## ACTIVITY
Look through the listing below for the string "that". Show each line where it occurs.

(Beginning of DATA PROVIDED)

theorem exec_validKept (h : exec i s = .next t) : ValidKept s t := by
  rcases exec_next h with ⟨u, hu, rfl⟩ | ⟨e, rfl⟩
  · exact ⟨hu.validKept.fCell, hu.validKept.pCell⟩
  · exact validKept_of_regs rfl rfl

theorem State.engineTurn_validKept (h : s.engineTurn = .next t) : ValidKept s t := by
  rcases s.engineTurn_cases with ⟨-, e⟩ | ⟨w, i, -, -, e⟩ | ⟨w, -, e⟩
  · cases e.symm.trans h; exact validKept_of_regs rfl rfl
  · exact exec_validKept (e.symm.trans h)
  · cases e.symm.trans h; exact validKept_of_regs rfl rfl

/-- Reset is the one event that makes a register Invalid. -/
theorem State.takeEvent_validKept {e : Event} (he : e ≠ .reset) (h : s.takeEvent e = .next t) : ValidKept s t := by
  cases e with
  | access a =>
    obtain ⟨hf, hp⟩ := (State.hostAccess_next h).regs
    exact validKept_of_regs hf hp
  | engine => exact State.engineTurn_validKept h
  | reset => exact absurd rfl he
  | accessDuringReset a => cases h

theorem step_validKept (hs : ∀ rest, s.schedule ≠ .reset :: rest) (h : step s = .next t) : ValidKept s t := by
  rcases hsched : s.schedule with _ | ⟨e, rest⟩
  · rw [step_nil hsched] at h
    exact State.engineTurn_validKept h
  · rw [step_cons hsched] at h
    have kept := State.takeEvent_validKept (fun he => hs rest (he ▸ hsched)) h
    exact ⟨kept.fCell, kept.pCell⟩

end Sys2Proof.Machine

namespace Sys2Proof.Slice0

open Sys2Proof Sys2Proof.Machine

/-- Settles O27: a reset leaves the reset state with the rest of the schedule, and no other agent makes a register Invalid. -/
theorem resetEvent : Obligations.ResetEvent := by
  refine ⟨fun s rest hs => ⟨_, step_reset hs, fun _ _ => rfl, fun _ _ => rfl, rfl, rfl, rfl, rfl, rfl, rfl, rfl,
    State.reset_fCell, State.reset_pCell, rfl, rfl⟩, fun s t h hs => ?_⟩
  have kept := step_validKept hs h
  exact ⟨fun r v hv => Cell.ne_invalid_iff.1 (kept.fCell r (Cell.ne_invalid_iff.2 ⟨v, hv⟩)),
    fun r q hq => Cell.ne_invalid_iff.1 (kept.pCell r (Cell.ne_invalid_iff.2 ⟨q, hq⟩))⟩

/-- Settles O28: what a reset leaves is a function of the rest of the schedule alone. -/
theorem resetForgetsEverything : Obligations.ResetForgetsEverything := fun _ _ _ h1 h2 =>
  ⟨_, step_reset h1, step_reset h2⟩

end Sys2Proof.Slice0
end

section
/-! Runs (spec/10_state.md R44, spec/20_memory.md R74, spec/70_reset_and_hazards.md R271, R281): from a state with the invariant
every served event has a next state, so a served schedule is taken event by event and the engine then completes what is owed. -/

namespace Sys2Proof.Machine

variable {s t : State} {e : Event} {rest : List Event}

/-! ### Served events complete -/

/-- A command in flight completes from a state with the invariant, and an idle engine keeps its state. -/
theorem State.Inv.engineTurn_completes (h : s.Inv) : ∃ t, s.engineTurn = .next t := by
  rcases s.engineTurn_cases with ⟨-, e⟩ | ⟨w, i, -, -, e⟩ | ⟨w, -, e⟩
  · exact ⟨_, e⟩
  · obtain ⟨t, ht, -⟩ := Slice0.everyCommandCompletes i s h.pointsValid
    exact ⟨t, e.trans ht⟩
  · exact ⟨_, e⟩

/-- An access that the port takes or that misses the window is performed (R74). -/
theorem State.hostAccess_completes {a : Access} (h : a.taken = true) : ∃ t, s.hostAccess a = .next t := by
  cases a with
  | read addr width =>
    rcases hoff : offsetOf addr with _ | off
    · exact ⟨s, by rw [State.hostAccess, hoff]⟩
    · rw [Access.taken, hoff] at h
      exact ⟨_, by rw [State.hostAccess, hoff]; exact s.readAt_taken h⟩
  | write addr width data =>
    rcases hoff : offsetOf addr with _ | off
    · exact ⟨s, by rw [State.hostAccess, hoff]⟩
    · rw [Access.taken, hoff] at h
      exact ⟨_, by rw [State.hostAccess, hoff]; exact s.writeAt_taken data h⟩

theorem State.Inv.takeEvent_completes (h : s.Inv) (he : e.served = true) : ∃ t, s.takeEvent e = .next t := by
  cases e with
  | access a => exact State.hostAccess_completes he
  | engine => exact h.engineTurn_completes
  | reset => exact ⟨_, rfl⟩
  | accessDuringReset a => cases he
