/-- An integer as an exact value. -/
def FVal.ofInt (i : Int) : FVal := .num (i < 0) i.natAbs 0

/-- How a floating-point format treats its top exponent (R158, R159). -/
inductive FKind where
  | ieee | e4m3 | finite
deriving DecidableEq, Repr, Inhabited

/-- A floating-point element format: exponent bits, fraction bits, kind (R158). -/
structure FSpec where
  ew : Nat
  fw : Nat
  kind : FKind
deriving DecidableEq, Repr, Inhabited

def fp64 : FSpec := ⟨11, 52, .ieee⟩
def fp32 : FSpec := ⟨8, 23, .ieee⟩
def bf16 : FSpec := ⟨8, 7, .ieee⟩
def fp16 : FSpec := ⟨5, 10, .ieee⟩
def e4m3 : FSpec := ⟨4, 3, .e4m3⟩
def e5m2 : FSpec := ⟨5, 2, .ieee⟩
def e3m2 : FSpec := ⟨3, 2, .finite⟩
def e2m3 : FSpec := ⟨2, 3, .finite⟩
def e2m1 : FSpec := ⟨2, 1, .finite⟩

def FSpec.bias (f : FSpec) : Nat := 2 ^ (f.ew - 1) - 1

/-- Exponent of the smallest normal. -/
def FSpec.emin (f : FSpec) : Int := 1 - (f.bias : Int)

/-- The largest finite value: significand and exponent. -/
def FSpec.top (f : FSpec) : Nat × Int :=
  match f.kind with
  | .ieee => (2 ^ (f.fw + 1) - 1, (f.bias : Int) - f.fw)
  | .e4m3 => (2 ^ (f.fw + 1) - 2, (2 ^ f.ew - 1 : Nat) - (f.bias : Int) - f.fw)
  | .finite => (2 ^ (f.fw + 1) - 1, (2 ^ f.ew - 1 : Nat) - (f.bias : Int) - f.fw)

/-- Code of the default NaN (R158). -/
def FSpec.nanCode (f : FSpec) : Nat :=
  match f.kind with
  | .ieee => (2 ^ f.ew - 1) * 2 ^ f.fw + 2 ^ (f.fw - 1)
  | .e4m3 => 2 ^ (f.ew + f.fw) - 1
  | .finite => 0

def FSpec.infCode (f : FSpec) (neg : Bool) : Nat := b2n neg * 2 ^ (f.ew + f.fw) + (2 ^ f.ew - 1) * 2 ^ f.fw

/-- Read a code of a floating-point format (R158 to R160). -/
def FSpec.decode (f : FSpec) (c : Nat) : FVal :=
  let neg := bitAt c (f.ew + f.fw)
  let ex := bitsAt c f.fw f.ew
  let fr := bitsAt c 0 f.fw
  let ones := 2 ^ f.ew - 1
  if f.kind = .ieee ∧ ex = ones then (if fr = 0 then .inf neg else .nan 0)
  else if f.kind = .e4m3 ∧ ex = ones ∧ fr = 2 ^ f.fw - 1 then .nan 0
  else if ex = 0 then .num neg fr (f.emin - f.fw)
  else .num neg (2 ^ f.fw + fr) ((ex : Int) - f.bias - f.fw)

/-- The code of a finite value that the format holds exactly. -/
def FSpec.pack (f : FSpec) (neg : Bool) (m : Nat) (e : Int) : Nat :=
  let s := b2n neg * 2 ^ (f.ew + f.fw)
  if m = 0 then s else
  let l : Int := Nat.log2 m + e
  if l < f.emin then s + (if e ≥ f.emin - f.fw then m * 2 ^ (e - (f.emin - f.fw)).toNat else m / 2 ^ (f.emin - f.fw - e).toNat)
  else
    let lg := Nat.log2 m
    let fr := if lg ≤ f.fw then m * 2 ^ (f.fw - lg) else m / 2 ^ (lg - f.fw)
    s + (l + f.bias).toNat * 2 ^ f.fw + (fr - 2 ^ f.fw)

/-- The code of a value the format holds; a NaN gives the default NaN. -/
def FSpec.code (f : FSpec) : FVal → Nat
  | .num n m e => f.pack n m e
  | .inf n => f.infCode n
  | .nan _ => f.nanCode

/-- Rounding modes: R174's, and ties away, which only application cores use (R502). -/
inductive Rnd where
  | rne | rtz | rup | rdn | rmm
  | sto (n rnd : Nat)
deriving DecidableEq, Repr, Inhabited

/-- Round m * 2^e to a multiple of 2^q: the multiple, and whether it is inexact (R174, R176). -/
def roundMag (r : Rnd) (neg : Bool) (m : Nat) (e q : Int) : Nat × Bool :=
  if e ≥ q then (m * 2 ^ (e - q).toNat, false) else
  let d := (q - e).toNat
  let k := m / 2 ^ d
  let rem := m % 2 ^ d
  let half := 2 ^ (d - 1)
  let up : Bool := match r with
    | .rne => rem > half || (rem == half && k % 2 == 1)
    | .rtz => false
    | .rup => rem != 0 && !neg
    | .rdn => rem != 0 && neg
    | .rmm => rem ≥ half && rem != 0
    | .sto n rnd => (rem * 2 ^ n / 2 ^ d + rnd) / 2 ^ n == 1
  ((if up then k + 1 else k), rem != 0)

/-- m1 * 2^e1 < m2 * 2^e2. -/
def dyLt (m1 : Nat) (e1 : Int) (m2 : Nat) (e2 : Int) : Bool :=
  let e := if e1 ≤ e2 then e1 else e2
  m1 * 2 ^ (e1 - e).toNat < m2 * 2 ^ (e2 - e).toNat

/-- A rounding to a format with unbounded range above: significand, exponent, inexact, tiny (R179), out of range. -/
structure Rounded where
  m : Nat
  e : Int
  inexact : Bool
  tiny : Bool
  big : Bool
deriving DecidableEq, Repr, Inhabited

def FSpec.round (f : FSpec) (r : Rnd) (neg : Bool) (m : Nat) (e : Int) : Rounded :=
  if m = 0 then ⟨0, 0, false, false, false⟩ else
  let l : Int := Nat.log2 m + e
  let q1 := l - f.fw
  let qmin := f.emin - f.fw
  let q := if q1 ≤ qmin then qmin else q1
  let k := roundMag r neg m e q
  let k1 := roundMag r neg m e q1
  ⟨k.1, q, k.2, k.2 && dyLt k1.1 q1 1 f.emin, dyLt f.top.1 f.top.2 k.1 q⟩

/-- IEEE overflow under a rounding mode: the largest finite value is kept (R169). -/
def keepsFinite (r : Rnd) (neg : Bool) : Bool :=
  match r with
  | .rtz => true
  | .rup => neg
  | .rdn => !neg
  | _ => false

/-- Round an arithmetic result into a floating-point format, as IEEE 754 does: overflow gives an infinity and OF
and never saturates; a format without infinity takes its NaN (R104, R108, R134, chapter 6 "Conversion"). -/
def FSpec.arith (f : FSpec) (r : Rnd) : FVal → FVal × Flags
  | .num neg m e =>
    let x := f.round r neg m e
    if x.big then
      if f.kind = .ieee then
        ((if keepsFinite r neg then .num neg f.top.1 f.top.2 else .inf neg), flOF ||| flNX)
      else (.nan 2, flOF ||| flNX)
    else (.num neg x.m x.e, flIf x.inexact flNX ||| flIf x.tiny flUF)
  | v => (v, 0)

(End of DATA PROVIDED)

## TASK RESPONSE
/-- Reset is the one event that makes a register Invalid. -/
/-- An access that the port takes or that misses the window is performed (R74). -/
/-- The code of a finite value that the format holds exactly. -/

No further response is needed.